/-- Where no page is free, an allocation is one after the reclaim. -/
theorem allocatePage_reclaims {s : State} {e : DirEntry} (hp : ∀ p, ¬nextFreePage s p) (he : firstReclaimed s e)
    (id idx : Nat) : allocatePage s id idx = allocatePage (reclaimedOf s e) id idx := by
  have hlt := reclaimedOf_dir_lt he
  obtain ⟨k, hk⟩ : ∃ k, s.rm.dir.length = k + 1 := ⟨s.rm.dir.length - 1, by omega⟩
  rw [allocatePage, hk, allocate_reclaims hp he]
  exact allocate_fuel (by omega) le_rfl id idx

theorem takePage_eq (s : State) (p id idx : Nat) : takePage s p id idx = lookAhead (pageGiven s p id idx) := by
  have hfirst : ∀ e : DirEntry, (if e.firstPage.isNone = true then some p else e.firstPage) = e.firstPage.or (some p) :=
    fun e => by cases e.firstPage <;> rfl
  simp only [takePage, pageGiven, dirUpdate_eq, setKind, pageCount, hfirst]

/-! ### The close of a record whose buffer is free (R137, R139) -/

theorem closeRecord_unbusy {s : State} {id : Nat} (hid : s.rm.cap.recId = some id) (hb : s.rm.cap.buf.busy = false)
    (cause : EndCause) {u v : State} (hu : u = countClose s cause) (hv : v = givenBack u id s.rm.cap.buf.page) :
    closeRecord s cause = if s.rm.cap.buf.sets = [] then
        if s.rm.cap.taken = 0 then leftOut v id
        else { v with rm := { v.rm with
          dir := v.rm.dir.map (fun e => if e.id = id then { e with closed := true, endCause := some cause } else e)
          cap := freedCapture v.rm.cap } }
      else closedWith u cause := by
  subst hu hv
  simp only [closeRecord, countClose_cap, hid, hb, Bool.false_eq_true, if_false, List.isEmpty_iff, returnIf_eq,
    dropRecord_freed, markClosed_freed]
  split
  · rfl
  · simp only [closedWith, captureClosing, setCap, countClose_cap]

/-- The close FULL of a record that needs a page and gets none (R137). -/
theorem closeRecord_full {s : State} {id num : Nat} {x : SampleSet} {first : Bool} (h : captureHolds s id num x)
    (hn : needsPage s x first) : closeRecord s .full = closedFull s id first := by
  obtain ⟨-, hid, hb, -, -⟩ := h
  rw [closeRecord_unbusy hid hb .full rfl rfl]
  unfold needsPage at hn
  split at hn
  next hf =>
    subst hf
    rw [if_pos hn.1, hn.2, closedFull]
    rfl
  next hf =>
    rw [if_neg hn.1, closedFull, if_pos (by simpa using hf)]
    rfl

/-! ### The move of a capture that needs a page (R134 to R137) -/

/-- What the capture makes of an allocation for its first page, or at a commit. -/
def allocMove (first : Bool) : Alloc → State × Bool
  | .got s p => (if first = true then setCap s { s.rm.cap with buf := { s.rm.cap.buf with page := some p } }
      else { s with rm := { s.rm with
        programReq := true
        cap := { s.rm.cap with buf := { s.rm.cap.buf with next := some p, busy := true } } } }, true)
  | .wait s => (s, false)
  | .fail s => (closeRecord s .full, true)

theorem captureStep_allocates {s : State} {id num : Nat} {x : SampleSet} {first : Bool} (h : captureHolds s id num x)
    (hn : needsPage s x first) : captureStep s =
      allocMove first (allocatePage s id (if first = true then s.rm.cap.buf.idx else s.rm.cap.buf.idx + 1)) := by
  unfold captureStep
  rw [captureMove_allocates h hn]
  cases first
  · simp only [Bool.false_eq_true, if_false]
    cases allocatePage s id (s.rm.cap.buf.idx + 1) <;> rfl
  · simp only [if_true]
    cases allocatePage s id s.rm.cap.buf.idx <;> rfl
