/-- The raw fields of a word of format RR under a template of that format are the fields the word was made of. -/
theorem rawFields_formatRR {lits : List Slot} (hd : Slot.d ∉ lits) (hr : Slot.r ∉ lits) :
    (rawFields (lits ++ rrFields) (formatRR opcode d r)).d = d.toNat ∧
      (rawFields (lits ++ rrFields) (formatRR opcode d r)).r = r.toNat := by
  constructor
  · show gather .d _ (lits ++ rrFields) 0 = _
    rw [gather_skip hd, rrFields, gather_skip (by decide), gather_replicate]
    show gather .d _ (List.replicate 4 .r ++ []) _ = _
    rw [gather_skip (by decide), List.length_replicate, formatRR_extract_d, gather]
    omega
  · show gather .r _ (lits ++ rrFields) 0 = _
    rw [gather_skip hr, rrFields, gather_replicate, gather_skip (by decide)]
    show gather .r _ (List.replicate 4 .r ++ []) (_ + (BitVec.extractLsb' 9 1 _).toNat) = _
    rw [gather_replicate, List.length_nil, formatRR_extract_r_high, formatRR_extract_r_low, gather,
      BitVec.extractLsb'_toNat, BitVec.extractLsb'_toNat, Nat.shiftRight_eq_div_pow]
    omega

end

/-- The word of an instruction of format RR decodes to its own identifier and operands. -/
theorem decode_encode_rr {i : Instr} {id : InstrId} {opcode : BitVec 6} {d r : BitVec 5} (hrr : id ∈ rrIds)
    (hid : instrId i = id) (hi : encode i = formatRR opcode d r) (hlits : Laws.LiteralBits.Statement i) :
    ∃ f, decode (encode i) = .ok (id.withFields f) ∧ f.d = d.toNat ∧ f.r = r.toNat := by
  obtain ⟨row, hrow, hrowId, hcand⟩ := hlits
  obtain rfl : row.id = id := hrowId.trans hid
  obtain ⟨htemplate, hd, hr⟩ := descriptorTable_rr row hrow hrr
  refine ⟨_, decode_of_candidate hrow hcand, ?_⟩
  rw [htemplate, hi]
  exact rawFields_formatRR opcode d r hd hr

theorem decode_encode_add (d r : BitVec 5) : decode (encode (.add d r)) = .ok (.add d r) := by
  obtain ⟨f, hdecode, hd, hr⟩ := decode_encode_rr (id := .add) (by decide) rfl rfl (Laws.LiteralBits.add d r)
  simp [hdecode, InstrId.withFields, hd, hr]

theorem decode_encode_adc (d r : BitVec 5) : decode (encode (.adc d r)) = .ok (.adc d r) := by
  obtain ⟨f, hdecode, hd, hr⟩ := decode_encode_rr (id := .adc) (by decide) rfl rfl (Laws.LiteralBits.adc d r)
  simp [hdecode, InstrId.withFields, hd, hr]

end Sys2Proof.Machine

/-! PROOFS. ADD and ADC (R90, R91): the sum and its flags as numbers, and what the part the two share leaves behind. -/

namespace Sys2Proof.Machine

section
variable (a b : Byte) (cin : Bool)

theorem addResult_toNat : (addResult a b cin).toNat = (a.toNat + b.toNat + cin.toNat) % 256 := by
  simp [addResult, addFull]

theorem zeroFlag_eq_decide (r : Byte) : zeroFlag r = decide (r.toNat = 0) := by
  rw [zeroFlag, beq_eq_decide]
  exact decide_eq_decide.mpr BitVec.toNat_inj.symm

/-- The mask of R76 takes the low nibble. -/
theorem and_lowNibble_toNat : (a &&& 0x0F).toNat = a.toNat % 16 := by
  rw [BitVec.toNat_and]
  exact Nat.and_two_pow_sub_one_eq_mod a.toNat 4

theorem halfCarryAdd_eq_decide :
    halfCarryAdd a b cin = decide (a.toNat % 16 + b.toNat % 16 + cin.toNat > 15) := by
  rw [halfCarryAdd, and_lowNibble_toNat, and_lowNibble_toNat]

end

/-- The state after `addRegisters`: the sum in `R[d]` and the six flags of addition. -/
def State.afterAdd (s : State) (d r : Nat) (cin : Bool) : State :=
  (s.putByte d (addResult (s.reg d) (s.reg r) cin)).putByte s.cfg.sregAddr
    (withFlags (additionFlags (s.reg d) (s.reg r) cin (addResult (s.reg d) (s.reg r) cin)) s.sreg)

theorem exec_add {s : State} (h : s.cfg.WellFormed) (d r : BitVec 5) :
    exec (.add d r) s = .next (s.afterAdd d.toNat r.toNat false) :=
  execAdd_eq h d r

theorem exec_adc {s : State} (h : s.cfg.WellFormed) (d r : BitVec 5) :
    exec (.adc d r) s = .next (s.afterAdd d.toNat r.toNat (s.flag .c)) :=
  execAdc_eq h d r

section
variable {s : State} (h : s.cfg.WellFormed) {d : Nat} (hd : d < 32) (r : Nat) (cin : Bool)

include h hd in
theorem afterAdd_reg : (s.afterAdd d r cin).reg d = addResult (s.reg d) (s.reg r) cin :=
  commit_reg h hd _ _

theorem afterAdd_flag {f : Flag} {b : Bool}
    (hf : (f, b) ∈ additionFlags (s.reg d) (s.reg r) cin (addResult (s.reg d) (s.reg r) cin)) :
    (s.afterAdd d r cin).flag f = b :=
  commit_flag_mem s d _ (additionFlags_nodup ..) hf

theorem afterAdd_frame : UnchangedBut [d] [.h, .s, .v, .n, .z, .c] s (s.afterAdd d r cin) :=
  commit_frame _ (additionFlags ..)

include h hd in
/-- Result, six flags and frame of an addition with carry in, in the terms of R90 and R91. -/
theorem afterAdd_meets_rule :
    let a := (s.reg d).toNat
    let b := (s.reg r).toNat
    let t := s.afterAdd d r cin
    (t.reg d).toNat = (a + b + cin.toNat) % 256 ∧
      t.flag .h = decide (a % 16 + b % 16 + cin.toNat > 15) ∧
      t.flag .c = decide (a + b + cin.toNat > 255) ∧
      t.flag .z = decide ((a + b + cin.toNat) % 256 = 0) ∧
      t.flag .n = (t.reg d).getLsbD 7 ∧
      t.flag .v = (((s.reg d).getLsbD 7 == (s.reg r).getLsbD 7) && ((t.reg d).getLsbD 7 != (s.reg d).getLsbD 7)) ∧
      t.flag .s = (t.flag .n ^^ t.flag .v) ∧
      UnchangedBut [d] [.h, .s, .v, .n, .z, .c] s t := by
  intro a b t
  have hreg : t.reg d = addResult (s.reg d) (s.reg r) cin := afterAdd_reg h hd r cin
  have hsum : (t.reg d).toNat = (a + b + cin.toNat) % 256 := by rw [hreg, addResult_toNat]
  have hn : t.flag .n = (t.reg d).getLsbD 7 := hreg ▸ afterAdd_flag r cin (by simp [additionFlags, negativeFlag])
  have hv : t.flag .v = overflowAdd (s.reg d) (s.reg r) (t.reg d) :=
    hreg ▸ afterAdd_flag r cin (by simp [additionFlags])
  refine ⟨hsum, ?_, ?_, ?_, hn, hv, ?_, afterAdd_frame r cin⟩
  · rw [← halfCarryAdd_eq_decide]
    exact afterAdd_flag r cin (by simp [additionFlags])
  · exact afterAdd_flag r cin (by simp [additionFlags, carryAdd, addFull, a, b])
  · rw [← hsum, ← zeroFlag_eq_decide, hreg]
    exact afterAdd_flag r cin (by simp [additionFlags])
  · rw [hn, hv, hreg]
    exact afterAdd_flag r cin (by simp [additionFlags, signFlag, negativeFlag])

end
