-- ==== Sys2Proof/Config.lean ====
section
/-! DEFINITION. The parameters of R6 and the free values of the powered-up block (R34, R153). -/

namespace Sys2Proof

/-- `P_CHK_HI`: what END does when the checksum remainder is 95 to 102 (R6). -/
inductive ChkHi where
  | skip
  | emit
  deriving DecidableEq, Repr

/-- The parameters of R6. `promData` holds exactly the 93 patterns the parameter `PROM_DATA` may choose
(addresses 0 to 32 and then 35 to 94; 33 and 34 are fixed by R43); `promHi` holds addresses 95 to 102.
The types say what R44 asks of every admissible table: all programmed, 11 modules each. -/
structure Config where
  idxW : Nat
  chkHi : ChkHi
  promData : Vector (BitVec 11) 93
  promHi : Vector (BitVec 11) 8
  deriving DecidableEq, Repr

/-! Free values: the unspecified contents of each register after the n-th power-up and before RESET
(R34, R153, U11 of 93_implementation_defined.md; log 4, log 5). Nothing constrains them. -/

opaque Config.powerUpPhase : Nat → Phase
opaque Config.powerUpAcc : Nat → BitVec 7
opaque Config.powerUpWgt : Nat → BitVec 7
opaque Config.powerUpLenc : Nat → BitVec 5
opaque Config.powerUpPos : Nat → Nat
opaque Config.powerUpDone : Nat → Bool
opaque Config.powerUpErr : Nat → Bool
opaque Config.powerUpUnsup : Nat → Bool
opaque Config.powerUpChkskip : Nat → Bool
opaque Config.powerUpPosovf : Nat → Bool

end Sys2Proof
end

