-- ==== Sys2Proof/Machine/Records.lean ====
section
/-! DEFINITION. Symbol records on the wires of the SYM port (R62 to R64, R69). -/

namespace Sys2Proof.Machine

/-- `ROLE` codes (R64). -/
def roleCode : Role → BitVec 2
  | .start => 0b00
  | .data => 0b01
  | .checksum => 0b10
  | .stop => 0b11

/-- The role of a `ROLE` code; all four codes are used (R64). -/
def roleOfCode (b : BitVec 2) : Role :=
  if b = 0b00 then .start else if b = 0b01 then .data else if b = 0b10 then .checksum else .stop

/-- The record word `ROLE, IDX, N13, PAT` of `IDX_W + 16` bits (R62); an index is carried modulo `2^IDX_W`. -/
def recordWord (idxW : Nat) (r : SymRecord) : BitVec (idxW + 16) :=
  (roleCode r.role ++ (BitVec.ofNat idxW r.idx ++ (patternN13 r.pattern ++ patternPat r.pattern))).cast
    (by omega)

/-- The record a word carries, field by field (R62, R63); `none` where `N13`, `PAT` are no Pattern. -/
def recordOfWord (idxW : Nat) (b : BitVec (idxW + 16)) : Option SymRecord :=
  match patternOfWires (b.extractLsb' 13 1) (b.extractLsb' 0 13) with
  | some p => some ⟨roleOfCode (b.extractLsb' (idxW + 14) 2), (b.extractLsb' 14 idxW).toNat, p⟩
  | none => none

/-- The words that leave on the SYM port, in the order appended (R54, R69). -/
def symWords (s : State) : List (BitVec (s.cfg.idxW + 16)) := s.out.map (recordWord s.cfg.idxW)

end Sys2Proof.Machine
end

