-- ==== Sys2Proof/Machine/Reference.lean ====
section
/-! DEFINITION. The source's function `encode(s)` over whole strings and unbounded integers (R115), and the
residue recurrence of R117. -/

namespace Sys2Proof.Machine

/-- The sum of `(c - 32) * j` over the characters, the first of them at 1-based position `j` (R115). -/
def weightedSum (j : Nat) : List CharOrd → Int
  | [] => 0
  | c :: cs => ((c.toNat : Int) - 32) * j + weightedSum (j + 1) cs

/-- `total` of R115: signed and unbounded. -/
def checksumTotal (cs : List CharOrd) : Int := 104 + weightedSum 1 cs

/-- `r = total mod 103` (R115). -/
def remainder (cs : List CharOrd) : Nat := residue103 (checksumTotal cs)

/-- The remainder as the PROM address that `ChkPattern` reads (R85). -/
def remainderAddr (cs : List CharOrd) : BitVec 7 := BitVec.ofNat 7 (remainder cs)

/-- The Data record of one character at true 0-based position `i`, where it is supported (R115). -/
def dataRecord (g : Config) (i : Nat) (c : CharOrd) : List SymRecord :=
  if supported c then
    match promRead g (dataAddr c) with
    | some p => [⟨.data, i, p⟩]
    | none => []
  else []

/-- The Data records of a string whose first character is at position `i` (R115). -/
def dataRecords (g : Config) (i : Nat) : List CharOrd → List SymRecord
  | [] => []
  | c :: cs => dataRecord g i c ++ dataRecords g (i + 1) cs

/-- The Checksum record, where the remainder has a pattern (R115). -/
def checksumRecord (g : Config) (cs : List CharOrd) : List SymRecord :=
  match chkPattern g (remainderAddr cs) with
  | some p => [⟨.checksum, 0, p⟩]
  | none => []

/-- The unit width in hundredths for an input length (R115, R111). -/
def widthOfLength (n : Nat) : Nat := if n < 13 then 85 else if n ≤ 16 then 75 else if n ≤ 19 then 65 else 55

/-- The pair (`seq`, `width`) of R115; `width` is `none` where the source gives none (R113). -/
structure EncodingResult where
  seq : List SymRecord
  width : Option Nat
  deriving DecidableEq, Repr

/-- `encode(s)` (R115). -/
def encodeString (g : Config) (cs : List CharOrd) : EncodingResult :=
  match cs with
  | [] => ⟨[], none⟩
  | _ :: _ =>
    ⟨⟨.start, 0, patternStart⟩ :: (dataRecords g 0 cs ++ checksumRecord g cs ++ [⟨.stop, 0, patternStop⟩]),
      some (widthOfLength cs.length)⟩

/-- A record with its index modulo `2^IDX_W` (R116 (a)). -/
def wrapIndex (idxW : Nat) (r : SymRecord) : SymRecord := { r with idx := r.idx % 2 ^ idxW }

/-- One step of the recurrence of R117 on `(a, w)`. -/
def residueStep (aw : Nat × Nat) (c : CharOrd) : Nat × Nat :=
  ((aw.1 + cv c * aw.2) % 103, (aw.2 + 1) % 103)

/-- `(a_k, w_k)` of R117 for a string of `k` characters. -/
def residues (cs : List CharOrd) : Nat × Nat := cs.foldl residueStep (1, 1)

end Sys2Proof.Machine
end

▸ Problem description
Copy range, inclusive: the line holding "t.flag .v = (((s.reg" to the line holding "parameters of R6.". Reproduce exactly those lines of the records above and no others.

▸ Response for this exercise
      t.flag .v = (((s.reg d).getLsbD 7 == (s.reg r).getLsbD 7) && ((t.reg d).getLsbD 7 != (s.reg d).getLsbD 7)) ∧
      t.flag .s = (t.flag .n ^^ t.flag .v) ∧
      UnchangedBut [d] [.h, .s, .v, .n, .z, .c] s t := by
  intro a b t
  have hreg : t.reg d = addResult (s.reg d) (s.reg r) cin := afterAdd_reg h hd r cin
  have hsum : (t.reg d).toNat = (a + b + cin.toNat) % 256 := by rw [hreg, addResult_toNat]
  have hn : t.flag .n = (t.reg d).getLsbD 7 := hreg ▸ afterAdd_flag r cin (by simp [additionFlags, negativeFlag])
  have hv : t.flag .v = overflowAdd (s.reg d) (s.reg r) (t.reg d) :=
    hreg ▸ afterAdd_flag r cin (by simp [additionFlags])
  refine ⟨hsum, ?_, ?_, ?_, hn, hv, ?_, afterAdd_frame r cin⟩
  · rw [← halfCarryAdd_eq_decide]
    exact afterAdd_flag r cin (by simp [additionFlags])
  · exact afterAdd_flag r cin (by simp [additionFlags, carryAdd, addFull, a, b])
  · rw [← hsum, ← zeroFlag_eq_decide, hreg]
    exact afterAdd_flag r cin (by simp [additionFlags])
  · rw [hn, hv, hreg]
    exact afterAdd_flag r cin (by simp [additionFlags, signFlag, negativeFlag])

end
-- ==== Sys2Proof/Config.lean ====
section
/-! DEFINITION. The parameters of R6 and the free values of the powered-up block (R34, R153). -/

namespace Sys2Proof

/-- `P_CHK_HI`: what END does when the checksum remainder is 95 to 102 (R6). -/
inductive ChkHi where
  | skip
  | emit
  deriving DecidableEq, Repr

/-- The parameters of R6. `promData` holds exactly the 93 patterns the parameter `PROM_DATA` may choose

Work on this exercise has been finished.